» Exercise description:
Line tally for the word "abortCause": count the lines below that contain it and reply with the number alone.

» Supplied entries:
-- ==== Sys2Proof/Machine/Control.lean ====
section
/-! DEFINITION. BR, JMP, RET, JSR, JSRR (41_control.md). -/

namespace Sys2Proof.Machine

/-- BR (41_control.md R120). -/
def execBr (nzp : BitVec 3) (off : BitVec 9) (s : State) : Result :=
  .next (if branchTaken nzp s.cond then s.setPc (pcRelative off s) else s)

/-- JMP (41_control.md R121). -/
def execJmp (base : Reg) (s : State) : Result :=
  .next (s.setPc (s.x base))

/-- RET: JMP through R7, nothing more (41_control.md R122). -/
def execRet (s : State) : Result :=
  .next (s.setPc (s.x 7))

/-- JSR: the link, then the PC-relative target (41_control.md R123). -/
def execJsr (off : BitVec 11) (s : State) : Result :=
  .next ((linkR7 s).setPc (pcRelative off s))

/-- JSRR: the link first, then the target from the base register, so that `JSRR R7` goes to the next instruction
(41_control.md R124). -/
def execJsrr (base : Reg) (s : State) : Result :=
  .next ((linkR7 s).setPc ((linkR7 s).x base))

end Sys2Proof.Machine
end

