-- ==== Sys2Proof/Machine/Load.lean ====
section
/-! DEFINITION. LD, LDI, LDR, LEA (42_load.md). -/

namespace Sys2Proof.Machine

/-- `x[dr] <- MemRead(ea, 16)`, then `SetCC(dr)` (42_load.md R130 to R132). -/
def loadInto (dr : Reg) (ea : Word) (s : State) : State :=
  writeResult dr (memRead ea s).1 (memRead ea s).2

/-- LD (42_load.md R130). -/
def execLd (dr : Reg) (off : BitVec 9) (s : State) : Result :=
  .next (loadInto dr (pcRelative off s) s)

/-- LDI: the pointer first, then the data, both through the intercept (42_load.md R131). -/
def execLdi (dr : Reg) (off : BitVec 9) (s : State) : Result :=
  .next (loadInto dr (indirect off s).1 (indirect off s).2)

/-- LDR; the address uses the base register's old value (42_load.md R132). -/
def execLdr (dr base : Reg) (off : BitVec 6) (s : State) : Result :=
  .next (loadInto dr (basePlusOffset base off s) s)

/-- LEA: the address itself, no access; the flags are set (42_load.md R133). -/
def execLea (dr : Reg) (off : BitVec 9) (s : State) : Result :=
  .next (writeResult dr (pcRelative off s) s)

end Sys2Proof.Machine
end

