-- ==== Sys2Proof/Certificates/Slice0/Obligations.lean ====
section
/-! DEFINITION. What is claimed of the machine: each `Obligations.<Name>` formalises rules of spec/, cited in
OBLIGATIONS.json and in its docstring. Before them, the shapes several of them share. -/

namespace Sys2Proof.Machine

/-- `c` is the flag of the value `v` (10_state.md R30), said case by case. -/
def IsFlagOf (v : Word) (c : Cond) : Prop :=
  (v = 0x0000 → c = .zero) ∧
  (v ≠ 0x0000 → v.getLsbD 15 = true → c = .negative) ∧
  (v ≠ 0x0000 → v.getLsbD 15 = false → c = .positive)

/-- Every register is as before. -/
def SameRegs (s t : State) : Prop := ∀ r, t.x r = s.x r

/-- Every memory cell reads as before. -/
def SameCells (s t : State) : Prop := ∀ a, t.cell a = s.cell a

/-- Nothing happened at the ports: the input queue, its schedule and the port log are as before. -/
def SamePorts (s t : State) : Prop :=
  t.inQueue = s.inQueue ∧ t.arrivals = s.arrivals ∧ t.refill = s.refill ∧ t.portLog = s.portLog

/-- `RUN`, `ABORT_CAUSE` and the parameters are as before. -/
def SameControl (s t : State) : Prop := t.run = s.run ∧ t.abortCause = s.abortCause ∧ t.params = s.params

/-- From `s` to `t` register `dr` got `v`, `COND` got `v`'s flag, and nothing else changed. -/
def OnlyResultWritten (dr : Reg) (v : Word) (s t : State) : Prop :=
  t.x dr = v ∧ IsFlagOf v t.cond ∧ (∀ r, r ≠ dr → t.x r = s.x r) ∧ t.pc = s.pc ∧ SameCells s t ∧ SamePorts s t ∧
    SameControl s t

/-- From `s` to `t` cell `a` got `v`, every other cell reads as before, and nothing else changed. -/
def OnlyCellWritten (a v : Word) (s t : State) : Prop :=
  t.cell a = v ∧ (∀ c, c ≠ a → t.cell c = s.cell c) ∧ SameRegs s t ∧ t.pc = s.pc ∧ t.cond = s.cond ∧ SamePorts s t ∧
    SameControl s t

/-- From `s` to `t` the program counter got `target`, R7 got `link` if there is one, and nothing else changed. -/
def OnlyJumped (target : Word) (link : Option Word) (s t : State) : Prop :=
  t.pc = target ∧ (∀ l, link = some l → t.x 7 = l) ∧ (∀ r, r ≠ 7 ∨ link = none → t.x r = s.x r) ∧ t.cond = s.cond ∧
    SameCells s t ∧ SamePorts s t ∧ SameControl s t

/-- From `s` to `t` the port log grew by `es`, R7 got the link, and nothing else changed. -/
def OnlyLinkedAndWrote (es : List PortEvent) (s t : State) : Prop :=
  t.portLog = s.portLog ++ es ∧ t.x 7 = s.pc ∧ (∀ r, r ≠ 7 → t.x r = s.x r) ∧ t.pc = s.pc ∧ t.cond = s.cond ∧
    SameCells s t ∧ t.inQueue = s.inQueue ∧ t.arrivals = s.arrivals ∧ t.refill = s.refill ∧ SameControl s t

/-- From `s` to `t` the byte `b` came into R0, its flag into `COND`, the link into R7, `IN` and its schedule became
`rest` and `later`, the port log grew by `es`, and nothing else changed. -/
def OnlyCharRead (b : Byte) (rest : List Byte) (later : List (List Byte)) (es : List PortEvent) (s t : State) : Prop :=
  t.x 0 = 0#8 ++ b ∧ t.x 7 = s.pc ∧ (∀ r, r ≠ 0 → r ≠ 7 → t.x r = s.x r) ∧ IsFlagOf (0#8 ++ b) t.cond ∧
    t.cond ≠ .negative ∧ t.pc = s.pc ∧ SameCells s t ∧ t.inQueue = rest ∧ t.arrivals = later ∧ t.refill = s.refill ∧
    t.portLog = s.portLog ++ es ∧ SameControl s t

/-- From `s` to `t` the engine aborted with `cause`, and nothing else changed (60_exceptions.md R181). -/
def OnlyAborted (cause : FatalCause) (s t : State) : Prop :=
  t.run = .aborted ∧ t.abortCause = some cause ∧ SameRegs s t ∧ t.pc = s.pc ∧ t.cond = s.cond ∧ SameCells s t ∧
    SamePorts s t ∧ t.params = s.params

/-- The register whose flag an instruction sets, if it sets one (10_state.md R31). -/
def flagSource : Instr → Option Reg
  | .addReg dr _ _ | .addImm dr _ _ | .andReg dr _ _ | .andImm dr _ _ | .not dr _ => some dr
  | .ld dr _ | .ldi dr _ | .ldr dr _ _ | .lea dr _ => some dr
  | .getc | .inChar => some 0
  | .trap vect => if vect = 0x20 ∨ vect = 0x23 then some 0 else none
  | .st _ _ | .sti _ _ | .str _ _ _ | .br _ _ | .jmp _ | .ret | .jsr _ | .jsrr _ => none
  | .out | .puts | .putsp | .halt | .rti | .res => none

/-- The registers an instruction may write (10_state.md R22, R23, R24). -/
def writtenRegs : Instr → List Reg
  | .addReg dr _ _ | .addImm dr _ _ | .andReg dr _ _ | .andImm dr _ _ | .not dr _ => [dr]
  | .ld dr _ | .ldi dr _ | .ldr dr _ _ | .lea dr _ => [dr]
  | .jsr _ | .jsrr _ | .out | .puts | .putsp | .halt => [7]
  | .getc | .inChar => [0, 7]
  | .trap vect => if vect = 0x20 ∨ vect = 0x23 then [0, 7] else [7]
  | .st _ _ | .sti _ _ | .str _ _ _ | .br _ _ | .jmp _ | .ret | .rti | .res => []

/-- The instructions that store to memory (10_state.md R38). -/
def isStore : Instr → Bool
  | .st _ _ | .sti _ _ | .str _ _ _ => true
  | .addReg _ _ _ | .addImm _ _ _ | .andReg _ _ _ | .andImm _ _ _ | .not _ _ | .ld _ _ | .ldi _ _ => false
  | .ldr _ _ _ | .lea _ _ | .br _ _ | .jmp _ | .ret | .jsr _ | .jsrr _ | .trap _ => false
  | .getc | .out | .puts | .inChar | .putsp | .halt | .rti | .res => false

/-- The control transfers, the instructions that move `pc` (10_state.md R27). -/
def isJump : Instr → Bool
  | .br _ _ | .jmp _ | .ret | .jsr _ | .jsrr _ => true
  | .addReg _ _ _ | .addImm _ _ _ | .andReg _ _ _ | .andImm _ _ _ | .not _ _ | .ld _ _ | .ldi _ _ => false
  | .ldr _ _ _ | .lea _ _ | .st _ _ | .sti _ _ | .str _ _ _ | .trap _ => false
  | .getc | .out | .puts | .inChar | .putsp | .halt | .rti | .res => false

/-- TRAP and its services (44_trap.md R150). -/
def isTrap : Instr → Bool
  | .trap _ | .getc | .out | .puts | .inChar | .putsp | .halt => true
  | .addReg _ _ _ | .addImm _ _ _ | .andReg _ _ _ | .andImm _ _ _ | .not _ _ | .ld _ _ | .ldi _ _ => false
  | .ldr _ _ _ | .lea _ _ | .st _ _ | .sti _ _ | .str _ _ _ => false
  | .br _ _ | .jmp _ | .ret | .jsr _ | .jsrr _ | .rti | .res => false

/-- The instructions that can wait for input or run through a string: GETC, IN, PUTS, PUTSP, by either spelling
(60_exceptions.md R190). -/
def mayNotComplete : Instr → Bool
  | .getc | .inChar | .puts | .putsp => true
  | .trap vect => vect = 0x20 ∨ vect = 0x22 ∨ vect = 0x23 ∨ vect = 0x24
  | .addReg _ _ _ | .addImm _ _ _ | .andReg _ _ _ | .andImm _ _ _ | .not _ _ | .ld _ _ | .ldi _ _ => false
  | .ldr _ _ _ | .lea _ _ | .st _ _ | .sti _ _ | .str _ _ _ => false
  | .br _ _ | .jmp _ | .ret | .jsr _ | .jsrr _ | .out | .halt | .rti | .res => false

/-- Two faults are of the same kind, and the states they hold, if they hold one, are equal but for `COND`. -/
def AlikeFaults : Fault → Fault → Prop
  | .engineHalted, .engineHalted | .engineAborted, .engineAborted => True
  | .inputHold t, .inputHold u => u = { t with cond := u.cond }
  | .stringNeverEnds a t, .stringNeverEnds b u => a = b ∧ u = { t with cond := u.cond }
  | _, _ => False

/-- Two results are alike but for `COND`: both next states, equal in every other field, or stops that are alike so. -/
def AlikeButCond : Result → Result → Prop
  | .next t, .next u => u = { t with cond := u.cond }
  | .fault f, .fault g => AlikeFaults f g
  | .refused p, .refused q => p = q
  | .next _, .fault _ | .next _, .refused _ | .fault _, .next _ => False
  | .fault _, .refused _ | .refused _, .next _ | .refused _, .fault _ => False

/-- The 16-bit word at each of the `ws.length` addresses from `a` on (modulo 2^16) is the next of `ws`, none of them is
KBSR's address, and the cell after them is not KBSR and holds 0: a terminated string that the keyboard intercept does
not touch (44_trap.md R154). -/
def HoldsString (s : State) (a : Word) (ws : List Word) : Prop :=
  (∀ (j : Nat) (h : j < ws.length),
    s.cell (a + BitVec.ofNat 16 j) = ws[j] ∧ ws[j] ≠ 0x0000 ∧ a + BitVec.ofNat 16 j ≠ 0xFE00) ∧
  s.cell (a + BitVec.ofNat 16 ws.length) = 0x0000 ∧ a + BitVec.ofNat 16 ws.length ≠ 0xFE00

/-- PUTS's characters of one word: its low 8 bits (44_trap.md R154). -/
def lowByteOf (w : Word) : List Byte := [w.extractLsb' 0 8]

» Answer:
2